Start of DATA FOR THE TASK

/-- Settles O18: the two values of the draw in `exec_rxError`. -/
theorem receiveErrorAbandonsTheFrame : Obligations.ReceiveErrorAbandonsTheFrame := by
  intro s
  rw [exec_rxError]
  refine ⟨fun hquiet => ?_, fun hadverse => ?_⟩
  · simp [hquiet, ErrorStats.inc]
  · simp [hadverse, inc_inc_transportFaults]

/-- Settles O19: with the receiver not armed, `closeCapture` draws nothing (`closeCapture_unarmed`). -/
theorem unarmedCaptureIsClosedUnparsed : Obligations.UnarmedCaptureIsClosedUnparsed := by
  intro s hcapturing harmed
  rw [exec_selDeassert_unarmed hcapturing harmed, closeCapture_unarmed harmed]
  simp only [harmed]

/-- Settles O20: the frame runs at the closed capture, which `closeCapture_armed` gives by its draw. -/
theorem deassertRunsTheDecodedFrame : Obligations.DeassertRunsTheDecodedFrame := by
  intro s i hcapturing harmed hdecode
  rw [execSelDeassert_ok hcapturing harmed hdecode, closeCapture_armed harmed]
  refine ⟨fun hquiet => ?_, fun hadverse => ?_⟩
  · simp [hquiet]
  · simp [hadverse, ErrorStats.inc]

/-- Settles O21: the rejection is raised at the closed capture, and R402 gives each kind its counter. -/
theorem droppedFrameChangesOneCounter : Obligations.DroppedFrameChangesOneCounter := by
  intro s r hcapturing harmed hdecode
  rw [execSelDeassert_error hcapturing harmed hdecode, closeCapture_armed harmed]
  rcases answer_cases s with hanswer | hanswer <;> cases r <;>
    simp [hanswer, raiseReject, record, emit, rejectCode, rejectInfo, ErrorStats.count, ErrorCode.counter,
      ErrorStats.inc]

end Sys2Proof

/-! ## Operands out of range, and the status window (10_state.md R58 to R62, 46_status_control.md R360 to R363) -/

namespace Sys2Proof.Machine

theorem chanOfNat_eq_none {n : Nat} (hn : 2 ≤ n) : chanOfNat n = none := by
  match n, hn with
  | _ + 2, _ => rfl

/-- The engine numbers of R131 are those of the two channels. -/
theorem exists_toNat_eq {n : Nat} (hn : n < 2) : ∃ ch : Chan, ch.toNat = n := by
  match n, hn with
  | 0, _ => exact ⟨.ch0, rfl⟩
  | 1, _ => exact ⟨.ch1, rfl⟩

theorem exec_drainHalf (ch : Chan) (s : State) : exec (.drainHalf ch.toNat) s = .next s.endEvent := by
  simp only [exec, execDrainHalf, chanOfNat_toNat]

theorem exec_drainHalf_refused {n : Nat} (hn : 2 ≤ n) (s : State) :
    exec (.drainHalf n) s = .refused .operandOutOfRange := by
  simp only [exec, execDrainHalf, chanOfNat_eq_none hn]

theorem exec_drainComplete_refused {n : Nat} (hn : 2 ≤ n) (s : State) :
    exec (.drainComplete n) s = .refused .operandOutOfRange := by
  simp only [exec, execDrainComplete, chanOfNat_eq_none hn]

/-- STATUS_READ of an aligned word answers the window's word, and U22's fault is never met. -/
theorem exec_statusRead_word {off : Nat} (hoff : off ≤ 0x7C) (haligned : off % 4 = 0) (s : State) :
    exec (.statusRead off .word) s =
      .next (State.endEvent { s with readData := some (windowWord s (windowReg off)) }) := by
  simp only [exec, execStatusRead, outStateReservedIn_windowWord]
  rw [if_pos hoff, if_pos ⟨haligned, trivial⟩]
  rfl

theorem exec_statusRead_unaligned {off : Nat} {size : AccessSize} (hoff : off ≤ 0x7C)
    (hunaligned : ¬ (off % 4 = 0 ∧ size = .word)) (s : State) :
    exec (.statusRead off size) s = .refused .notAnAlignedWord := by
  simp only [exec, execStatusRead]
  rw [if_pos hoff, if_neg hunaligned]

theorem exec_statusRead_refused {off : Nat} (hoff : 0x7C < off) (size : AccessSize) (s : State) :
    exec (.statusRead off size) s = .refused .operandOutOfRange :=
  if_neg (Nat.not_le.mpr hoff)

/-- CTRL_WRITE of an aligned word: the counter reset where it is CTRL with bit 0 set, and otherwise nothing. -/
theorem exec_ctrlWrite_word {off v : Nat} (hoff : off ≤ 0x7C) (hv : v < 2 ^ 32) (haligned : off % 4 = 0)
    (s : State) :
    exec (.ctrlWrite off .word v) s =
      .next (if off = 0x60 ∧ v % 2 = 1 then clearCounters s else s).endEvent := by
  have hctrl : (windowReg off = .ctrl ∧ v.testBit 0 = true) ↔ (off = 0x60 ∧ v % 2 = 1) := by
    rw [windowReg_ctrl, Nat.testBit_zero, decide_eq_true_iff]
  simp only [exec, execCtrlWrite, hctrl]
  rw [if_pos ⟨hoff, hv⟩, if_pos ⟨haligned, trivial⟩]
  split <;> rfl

End of DATA FOR THE TASK

EXERCISE AIM: For the listing above, identify each line bearing "hadverse".

EXERCISE ANSWER:
  refine ⟨fun hquiet => ?_, fun hadverse => ?_⟩
  · simp [hadverse, inc_inc_transportFaults]
  refine ⟨fun hquiet => ?_, fun hadverse => ?_⟩
  · simp [hadverse, ErrorStats.inc]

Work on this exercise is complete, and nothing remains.